## Aim of the exercise
Stop after the line with "(headerOK_iff _ _"; until then, please copy every line of the records word for word from the first.

Input: Begin

theorem decodeResponse_exceptionFrame (tid : Half) (unit : Byte) (fc7 : BitVec 7) (code : Byte) :
    decodeResponse (exceptionFrame tid unit fc7 code) = .ok (.rspException tid unit fc7 code) := by
  have header : headerOK (u16be 0 0) 3 (1#1 ++ fc7) = true :=
    (headerOK_iff _ _ _).mpr ⟨u16be_zero, .inl ⟨msb_high_bit fc7, rfl⟩⟩
  rw [exceptionFrame, frame_of_length (n := 3) rfl]
  simp only [decodeResponse, u16be_be16, msb_high_bit, low_bits, if_true]
  exact if_pos header

/-- The bytes of a frame whose length field is right are the one frame of its fields (R104). -/
theorem frame_of_bytes {t1 t0 l1 l0 u : Byte} {pdu : List Byte} (h : 1 + pdu.length = (u16be l1 l0).toNat) :
    frame (u16be t1 t0) u pdu = t1 :: t0 :: 0 :: 0 :: l1 :: l0 :: u :: pdu := by
  rw [frame_of_length h, BitVec.ofNat_toNat, BitVec.setWidth_eq, u16be_high, u16be_low, u16be_high, u16be_low]

/-- What is read as a response is its encoding, in each of the three shapes (R75 to R77). -/
theorem encode_of_decodeResponse {bs : List Byte} {i : Instr} (h : decodeResponse bs = .ok i) :
    i.wf = true ∧ encode i = .rx bs := by
  rcases decodeResponse_cases h with ⟨t1, t0, u, f, x, rfl, hm, rfl⟩ | ⟨t1, t0, u, a1, a0, c1, c0, rfl, rfl⟩ |
    ⟨t1, t0, l1, l0, u, bc, data, rfl, hd, hl, hle, rfl⟩
  · refine ⟨rfl, ?_⟩
    rw [encode, exceptionFrame, high_bit_low_bits f hm, frame_of_bytes (l1 := 0) (l0 := 3) (by rw [toNat_u16be]; rfl)]
  · refine ⟨rfl, ?_⟩
    rw [encode, writeResponseFrame, be16_u16be, be16_u16be, frame_of_bytes (l1 := 0) (l0 := 6) (by rw [toNat_u16be]; rfl)]
    rfl
  · refine ⟨(byteCountOk_iff _).mpr (by omega), ?_⟩
    have count : BitVec.ofNat 8 data.length = bc := by rw [hd, BitVec.ofNat_toNat, BitVec.setWidth_eq]
    have len : 1 + (0x03 :: bc :: data).length = (u16be l1 l0).toNat := by simp; omega
    rw [encode, readResponseFrame, count]
    exact congrArg Encoded.rx (frame_of_bytes len)

end Sys2Proof
end

section
/-! ## Illegal commands (R72, R79) -/

namespace Sys2Proof

open Sys2Proof.Claims

theorem opField_toNat (w : Word) : (opField w).toNat = w.toNat / 2 ^ 24 := by
  rw [opField, BitVec.extractLsb'_toNat, Nat.shiftRight_eq_div_pow]
  omega

/-- No row of R72 has an OP value that R72 lists as unassigned. -/
theorem opcodeOf_of_unassigned {b : Byte} (h : Unassigned b.toNat) : opcodeOf b = none := by
  cases hb : opcodeOf b with
  | none => rfl
  | some o =>
    obtain rfl := op_of_opcodeOf hb
    have assigned : ¬ Unassigned o.op.toNat := by unfold Unassigned; cases o <;> decide
    exact absurd h assigned

/-- The statements' number of operand words is the decoder's, once they have all come (R71). -/
theorem operandCount_eq_operandWords {o : Opcode} {sub : Byte} {ops : List Word}
    (h : operandWords o.format sub (ops.headD 0) ≤ ops.length) :
    operandCount o sub ops = some (operandWords o.format sub (ops.headD 0)) := by
  revert h
  unfold operandCount
  cases o.format with
  | ACD =>
    intro h
    cases ops with
    | nil => cases h
    | cons w1 ops => simp [operandWords, loHalf, BitVec.extractLsb'_toNat]
  | _ => exact fun _ => rfl

theorem toNat_lt_of_mem_map_halfWord {vs : List Half} {w : Word} (hw : w ∈ vs.map halfWord) : w.toNat < 65536 := by
  obtain ⟨v, -, rfl⟩ := List.mem_map.mp hw
  rw [halfWord_toNat]
  exact v.isLt

/-- A command that is read has 0 in every field that its format marks 0 (R79). -/
theorem reservedZero_of_decodeOperands {o : Opcode} {sub : Byte} {arg : Half} {ops : List Word} {i : Instr}
    (h : decodeOperands o sub arg ops = some i) : ReservedZero o.format sub arg ops := by
  cases o with
  | readU16 | readU32 | readI32 | readF32 | expire => exact (formA_eq_some.mp h).1
  | setUnit | csrRead => exact (formU_eq_some.mp h).1
  | resetCounters | linkLost => exact (formN_eq_some.mp h).1
  | writeU32 | writeI32 | writeF32 => exact (formAV32_eq_some.mp h).1
  | decomposeU32 | decomposeI32 | decomposeF32 => exact (formV32_eq_some.mp h).1
  | encRead | writeU16 =>
    obtain ⟨hs, v, rfl, -⟩ := formAV16_eq_some.mp h
    exact ⟨hs, fun w => toNat_lt_of_mem_map_halfWord (vs := [v])⟩
  | decomposeU16 =>
    obtain ⟨⟨hs, ha⟩, v, rfl, -⟩ := formV16_eq_some.mp h
    exact ⟨hs, ha, fun w => toNat_lt_of_mem_map_halfWord (vs := [v])⟩
  | composeU16 | composeU32 | composeI32 | composeF32 =>
    obtain ⟨ha, vs, rfl, -⟩ := formNW_eq_some.mp h
    exact ⟨ha, fun w => toNat_lt_of_mem_map_halfWord⟩
  | encWrite =>
    obtain ⟨hs, c, vs, rfl, -⟩ := formACD_eq_some.mp h
    exact ⟨hs, fun w => toNat_lt_of_mem_map_halfWord (vs := c :: vs)⟩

Input: End

## Worked solution
theorem decodeResponse_exceptionFrame (tid : Half) (unit : Byte) (fc7 : BitVec 7) (code : Byte) :
    decodeResponse (exceptionFrame tid unit fc7 code) = .ok (.rspException tid unit fc7 code) := by
  have header : headerOK (u16be 0 0) 3 (1#1 ++ fc7) = true :=
    (headerOK_iff _ _ _).mpr ⟨u16be_zero, .inl ⟨msb_high_bit fc7, rfl⟩⟩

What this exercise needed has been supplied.